■ **WORK REQUIRED**
In the entries below, find the line with "63, Hdr.STATE_ST, 1)])" and print exactly every line from there up to and including the line with "2), (.msec, Msec.KEY_W_KEY", with no other lines.

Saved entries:
--- START ---
theorem witness_TdmCommands :
  (∃ (s : Machine.State) (n pos k : Nat) (frame : List Byte), n < 16 ∧ pos < 256 ∧ s.pageOn (.tdm n) = true ∧ s.inRun (.tdm n) = true ∧
      (s.link n).los = false ∧ s.fst n = 0 ∧ byteAt frame 0 % 128 = 0x1B ∧ (s.link n).excl = none) ∧
  (∃ (s : Machine.State) (n pos k : Nat) (frame : List Byte), n < 16 ∧ s.pageOn (.tdm n) = true ∧ s.inRun (.tdm n) = true ∧ (s.link n).los = false ∧
      s.fst n = 1) ∧
  (∃ (s : Machine.State) (n pos k : Nat) (frame : List Byte), n < 16 ∧ s.pageOn (.tdm n) = true ∧ s.inRun (.tdm n) = true ∧ (s.link n).los = false ∧
      s.fst n = 2) ∧
  (∃ (s : Machine.State) (n pos k : Nat) (frame : List Byte), n < 16 ∧ s.pageOn (.tdm n) = true ∧ s.inRun (.tdm n) = true ∧ (s.link n).los = false ∧
      s.fst n = 4 ∧ (s.link n).fas = true ∧ (s.link n).fasRun = 2 ∧ byteAt frame 0 % 128 ≠ 0x1B) ∧
  (∃ (s : Machine.State) (n : Nat), n < 16 ∧ s.pageOn (.tdm n) = true ∧ s.fst n = 3) ∧
  (∃ (s : Machine.State) (n : Nat) (pin : Bool) (zeros : Nat), n < 16 ∧ s.pageOn (.tdm n) = true ∧ (pin = true ∨ s.fld (.tdm n) Tdm.LINK_CFG_LOS_N ≤
      zeros)) ∧
  (∃ (s : Machine.State) (n ones : Nat), n < 16 ∧ s.pageOn (.tdm n) = true ∧ s.fld (.tdm n) Tdm.LINK_CFG_LOS_N ≤ 8 * ones) ∧
  (∃ (s : Machine.State) (bits b1 b2 : List Nat), s.islandCond 12 = 2 ∧ (∀ p ∈ s.applying, p.ok = true)) ∧
  (∃ (s : Machine.State) (n : Nat), n < 16 ∧ s.st (.tdm n) ≠ 4 ∧ s.pageOn (.tdm n) = true ∧ (s.link n).secs.length < 10) ∧
  (∃ (s : Machine.State) (n b : Nat) (rest : List (Bool × Bool × Nat)), n < 16 ∧ s.st (.tdm n) ≠ 4 ∧ s.pageOn (.tdm n) = true ∧
      (s.link n).secs = (true, false, b) :: rest ∧ rest.length = 9 ∧ s.flag (.tdm n) Tdm.STATUS_UAS = false) ∧
  (∃ (s : Machine.State) (l : List Byte) (rest : List (List Byte)), s.pageOn .tsi = true ∧ s.dp.tdmIn = l :: rest) ∧
  (∃ (s : Machine.State) (l : List Byte) (rest : List (List Byte)) (x : List Byte) (h i : Nat) (w : List Byte) (target : Int), x = dropFcs l ∧
      h = s.etypeAt x + 2 ∧ w = s.aafHeader 1 i 0 ∧ target = s.playTarget i ((byteAt x (h + 1)).testBit 0) (beAt x (h + 12) 4) ∧
      s.pageOn .tsi = true ∧ s.dp.tdmIn = l :: rest ∧ beAt x (s.etypeAt x) 2 = 0x22F0 ∧ byteAt x h = 2 ∧ (List.range 32).find? (fun i => s.strEn 1 i
      && s.strId 1 i == beAt x (h + 4) 8) = some i ∧ 128 ≤ byteAt x (h + 1) ∧ (x.drop (h + 16)).take 1 = (w.drop 16).take 1 ∧
      beAt x (h + 17) 2 / 4096 = 1 ∧ beAt x (h + 17) 2 % 1024 = s.strCh 1 i ∧ byteAt x (h + 19) = byteAt w 19 ∧ beAt x (h + 20) 2 = s.strLen 1 i ∧
      h + 24 + s.strLen 1 i ≤ x.length ∧ (s.frameCount : Int) ≤ target ∧ target ≤ (s.frameCount : Int) + 63) :=
  ⟨⟨(S [(.tdm 15, Hdr.STATE_ST, 1)]), 15, 255, 7, (([0x9B] : List Byte)), by decide +kernel⟩,
  ⟨(S [(.tdm 15, Hdr.STATE_ST, 1), (.tdm 15, Tdm.STATUS_FST, 1)]), 15, 255, 7, (([0x40] : List Byte)), by decide +kernel⟩,
  ⟨(S [(.tdm 15, Hdr.STATE_ST, 1), (.tdm 15, Tdm.STATUS_FST, 2), (.tdm 15, Tdm.LINK_CFG_CRC4_EN, 1)]), 15, 255, 7, (([0x1B] : List Byte)),
      by decide +kernel⟩,
  ⟨(S [(.tdm 15, Hdr.STATE_ST, 1), (.tdm 15, Tdm.STATUS_FST, 4)]).mapTdm 15 (fun x => { x with fas := true, fasRun := 2 }), 15, 255, 7, [0],
      by decide +kernel⟩,
  ⟨(S [(.tdm 15, Hdr.STATE_ST, 1), (.tdm 15, Tdm.STATUS_FST, 3)]), 15, by decide +kernel⟩,
  ⟨(S [(.tdm 15, Hdr.STATE_ST, 1), (.tdm 15, Tdm.STATUS_FST, 4)]), 15, false, 255, by decide +kernel⟩,
  ⟨((S [(.tdm 15, Hdr.STATE_ST, 1), (.tdm 15, Tdm.STATUS_LOS, 1)]).mapTdm 15 (fun x => { x with los := true })), 15, 32, by decide +kernel⟩,
  ⟨(S [(.tsi, Tsi.FRAME_COUNT_COUNT, 0xFFFFFFFF), (.tsi, Hdr.STATE_ST, 1), (.tdm 15, Hdr.STATE_ST, 1)]), (([0xFFFF] : List Nat)), (([] : List Nat)),
      (([] : List Nat)), by decide +kernel⟩,
  ⟨((S [(.tdm 15, Hdr.STATE_ST, 1)]).mapTdm 15 (fun x => { x with blocks := 5, fasErrs := 7 })), 15, by decide +kernel⟩,
  ⟨(S [(.tdm 15, Hdr.STATE_ST, 1)]).mapTdm 15 (fun x => { x with secs := List.replicate 10 (true, false, 1) }), 15, 1, List.replicate 9 (true, false,
      1), by decide +kernel⟩,
  ⟨((S []).mapDp (fun d => { d with tdmIn := [good64, [1]] })), good64, (([[1]] : List (List Byte))), by decide +kernel⟩,
  ⟨tsi0.mapDp (fun d => { d with tdmIn := [aafIn] }), aafIn, [], _, _, 0, _, _, rfl, rfl, rfl, rfl, by decide +kernel⟩⟩

theorem witness_CipherCommands :
  (∃ (s : Machine.State) (src : Src) (n : Nat), n < 64 ∧ s.ownerWrites src (.cip n) ∧ s.inRun (.cip n) = true ∧ (s.cip n).jobs.length < 8 ∧
      (s.cip n).done.length < 8) ∧
  (∃ (s : Machine.State) (src : Src) (n : Nat), n < 64 ∧ s.ownerWrites src (.cip n) ∧ s.inRun (.cip n) = true ∧
      (8 ≤ (s.cip n).jobs.length ∨ 8 ≤ (s.cip n).done.length) ∧ s.fld (.cip n) Hdr.ERR_CODE_CODE = 0) ∧
  (∃ (s : Machine.State) (n : Nat) (img : List (Nat × List Byte)) (corr : Nat × Nat) (j : CipJob) (rest : List CipJob) (i : Nat) (l iv : List Byte)
      (o : List Byte × Bool), l = ((s.hostImage img).spaceMem j.srcSpace).bytes j.src j.srcLen ∧ (iv = (if j.gcm ∧
      j.ivGen then leBytes 4 (s.fld (.cip n) Cip.IV_FIXED_FIXED) ++ beBytes 8 (s.slot i).gcm else j.iv.take 12)) ∧ o = j.output (s.slot i).key iv l ∧
      n < 64 ∧ (s.cip n).jobs = j :: rest ∧ (s.st (.cip n) = 1 ∨ s.st (.cip n) = 2) ∧ s.cipFull n = false ∧ s.cipRangeBad n j = false ∧
      s.cipSlot n = some i ∧ (s.slot i).bind = 2 ∧ (s.slot i).page = n ∧ (s.slot i).gcm < 2 ^ 32 ∧ (s.slot i).cmac < 2 ^ 48 ∧ s.hostUp = true ∧
      spaceEnds j.srcSpace j.src j.srcLen = false ∧ spaceEnds j.dstSpace j.dst j.dstLen = false) ∧
  (∃ (s : Machine.State) (n : Nat) (img : List (Nat × List Byte)) (bad : Option (Nat × Nat)) (z : Bool) (corr : Nat × Nat) (j : CipJob) (rest : List
      CipJob), n < 64 ∧ (s.cip n).jobs = j :: rest ∧ (s.st (.cip n) = 1 ∨ s.st (.cip n) = 2) ∧ s.cipFull n = false ∧ s.cipRangeBad n j = true) ∧
  (∃ (s : Machine.State) (src : Src) (n : Nat), n < 64 ∧ s.ownerWrites src (.cip n)) ∧
  (∃ (s : Machine.State) (src : Src) (i : Nat), i = s.fld .msec Msec.KEY_SEL_SLOT ∧ s.trustedWrites src .msec) ∧
  (∃ (s : Machine.State) (src : Src) (i : Nat), i = s.fld .msec Msec.KEY_SEL_SLOT ∧ s.trustedWrites src .msec) ∧
  (∃ (s : Machine.State), s.islandCond 7 = 2) ∧
  (∃ (s : Machine.State), s.sec.trng.starved = true) ∧
  (∃ (s : Machine.State), s.signet = true ∧ s.sec.bound ≠ [] ∧ s.epoch < 32 ∧ s.sec.keys.length ≤ 2048 ∧ s.sealRank 0 < 2 ^ 32 ∧
      s.sealRank 1 < 2 ^ 32) :=
  ⟨⟨(S [(.cip 63, Hdr.STATE_ST, 1), (.cip 63, Cip.JOB_W0_OP, 7), (.cip 63, Cip.JOB_W0_TAG, 255), (.cip 63, Cip.JOB_LEN_DATA_LEN, 65535)]), Src.tp, 63,
      by unfold State.ownerWrites; decide +kernel⟩,
  ⟨{ S [(.cip 63, Hdr.STATE_ST, 1)] with cips := State.reset.cips.set 63 { done := List.replicate 8 ⟨1, 0, false, []⟩ } }, Src.tp, 63,
      by unfold State.ownerWrites; decide +kernel⟩,
  ⟨{ S [(.cip 63, Hdr.STATE_ST, 1), (.cip 63, Cip.KEY_BIND_BOUND, 1), (.cip 63, Cip.KEY_BIND_SLOT, 1023), (.pcie, Pcie.LINK_STATUS_DL_UP, 1), (.pcie, Pcie.LINK_STATUS_BME, 1), (.cip 63, Cip.WIN_LIMIT_LO_ADDR 1, 0xFFFFFF)] with slots := State.reset.slots.set 1023 { bind := 2, page := 63, loaded := true, key := List.replicate 16 1, gcm := 2 ^ 32 - 1 }, cips := State.reset.cips.set 63 { jobs := [{ op := 0, srcSpace := 1, dstSpace := 1, ivGen := true, irq := true, tagLen := 16, tag := 9, src := 0x1000, dst := 0x2000, len := 20, aad := 4, iv := [] }] } },
      63, [], (0, 0),
      { op := 0, srcSpace := 1, dstSpace := 1, ivGen := true, irq := true, tagLen := 16, tag := 9, src := 0x1000, dst := 0x2000, len := 20, aad := 4, iv := [] },
      [], 1023, _, _, _, rfl, rfl, rfl, by decide +kernel⟩,
  ⟨({ (S [(.cip 63, Hdr.STATE_ST, 1)]) with cips := State.reset.cips.set 63 { jobs := [(({ op := 7, srcSpace := 1, dstSpace := 1, ivGen := true, irq := true, tagLen := 16, tag := 9, src := 0x1000, dst := 0x2000, len := 20, aad := 4, iv := [] } : CipJob))] } }),
      63, (([] : List (Nat × List Byte))), ((none : Option (Nat × Nat))), false, (0, 0),
      (({ op := 7, srcSpace := 1, dstSpace := 1, ivGen := true, irq := true, tagLen := 16, tag := 9, src := 0x1000, dst := 0x2000, len := 20, aad := 4, iv := [] }
      : CipJob)), (([] : List CipJob)), by decide +kernel⟩,
  ⟨{ S [(.cip 63, Hdr.STATE_ST, 1)] with cips := State.reset.cips.set 63 { done := [⟨1, 0, false, []⟩, ⟨2, 0, false, []⟩] } }, .tp, 63,
      by unfold State.ownerWrites; decide +kernel⟩,
  ⟨(S [(.msec, Msec.KEY_SEL_SLOT, 1023), (.msec, Msec.KEY_CTRL_BIND, 2), (.msec, Msec.KEY_W_KEY 0, 0x11223344), (.msec, Msec.KEY_W_KEY 7, 0x55)]),
      Src.tp, _, rfl, by unfold State.trustedWrites; decide +kernel⟩,
  ⟨({ S [(.msec, Msec.KEY_SEL_SLOT, 1023), (.msec, Msec.KEY_W_KEY 0, 0x11223344), (.msec, Msec.KEY_W_KEY 7, 0x55)] with slots := State.reset.slots.set 1023 { bind := 2, page := 63, loaded := true, key := List.replicate 16 1 } }),
      Src.tp, _, rfl, by unfold State.trustedWrites; decide +kernel⟩,
  ⟨(S [(.msec, Hdr.STATE_ST, 1)]), by decide +kernel⟩,
  ⟨(S [(.msec, Hdr.STATE_ST, 1)]).mapSec (fun x => { x with trng := { x.trng with starved := true } }), by decide +kernel⟩,
  ⟨(S [(.tru, Tru.TP_STATUS_RUNNING, 1)]).mapSec (fun x => { x with bound := [(3, 9)], keys := [{ id := 9, usage := 1, key := [1] }] }),
      by decide +kernel⟩⟩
--- END ---
■ **SOLUTION FOR THIS PROBLEM**
  ⟨({ (S [(.cip 63, Hdr.STATE_ST, 1)]) with cips := State.reset.cips.set 63 { jobs := [(({ op := 7, srcSpace := 1, dstSpace := 1, ivGen := true, irq := true, tagLen := 16, tag := 9, src := 0x1000, dst := 0x2000, len := 20, aad := 4, iv := [] } : CipJob))] } }),
      63, (([] : List (Nat × List Byte))), ((none : Option (Nat × Nat))), false, (0, 0),
      (({ op := 7, srcSpace := 1, dstSpace := 1, ivGen := true, irq := true, tagLen := 16, tag := 9, src := 0x1000, dst := 0x2000, len := 20, aad := 4, iv := [] }
      : CipJob)), (([] : List CipJob)), by decide +kernel⟩,
  ⟨{ S [(.cip 63, Hdr.STATE_ST, 1)] with cips := State.reset.cips.set 63 { done := [⟨1, 0, false, []⟩, ⟨2, 0, false, []⟩] } }, .tp, 63,
      by unfold State.ownerWrites; decide +kernel⟩,
  ⟨(S [(.msec, Msec.KEY_SEL_SLOT, 1023), (.msec, Msec.KEY_CTRL_BIND, 2), (.msec, Msec.KEY_W_KEY 0, 0x11223344), (.msec, Msec.KEY_W_KEY 7, 0x55)]),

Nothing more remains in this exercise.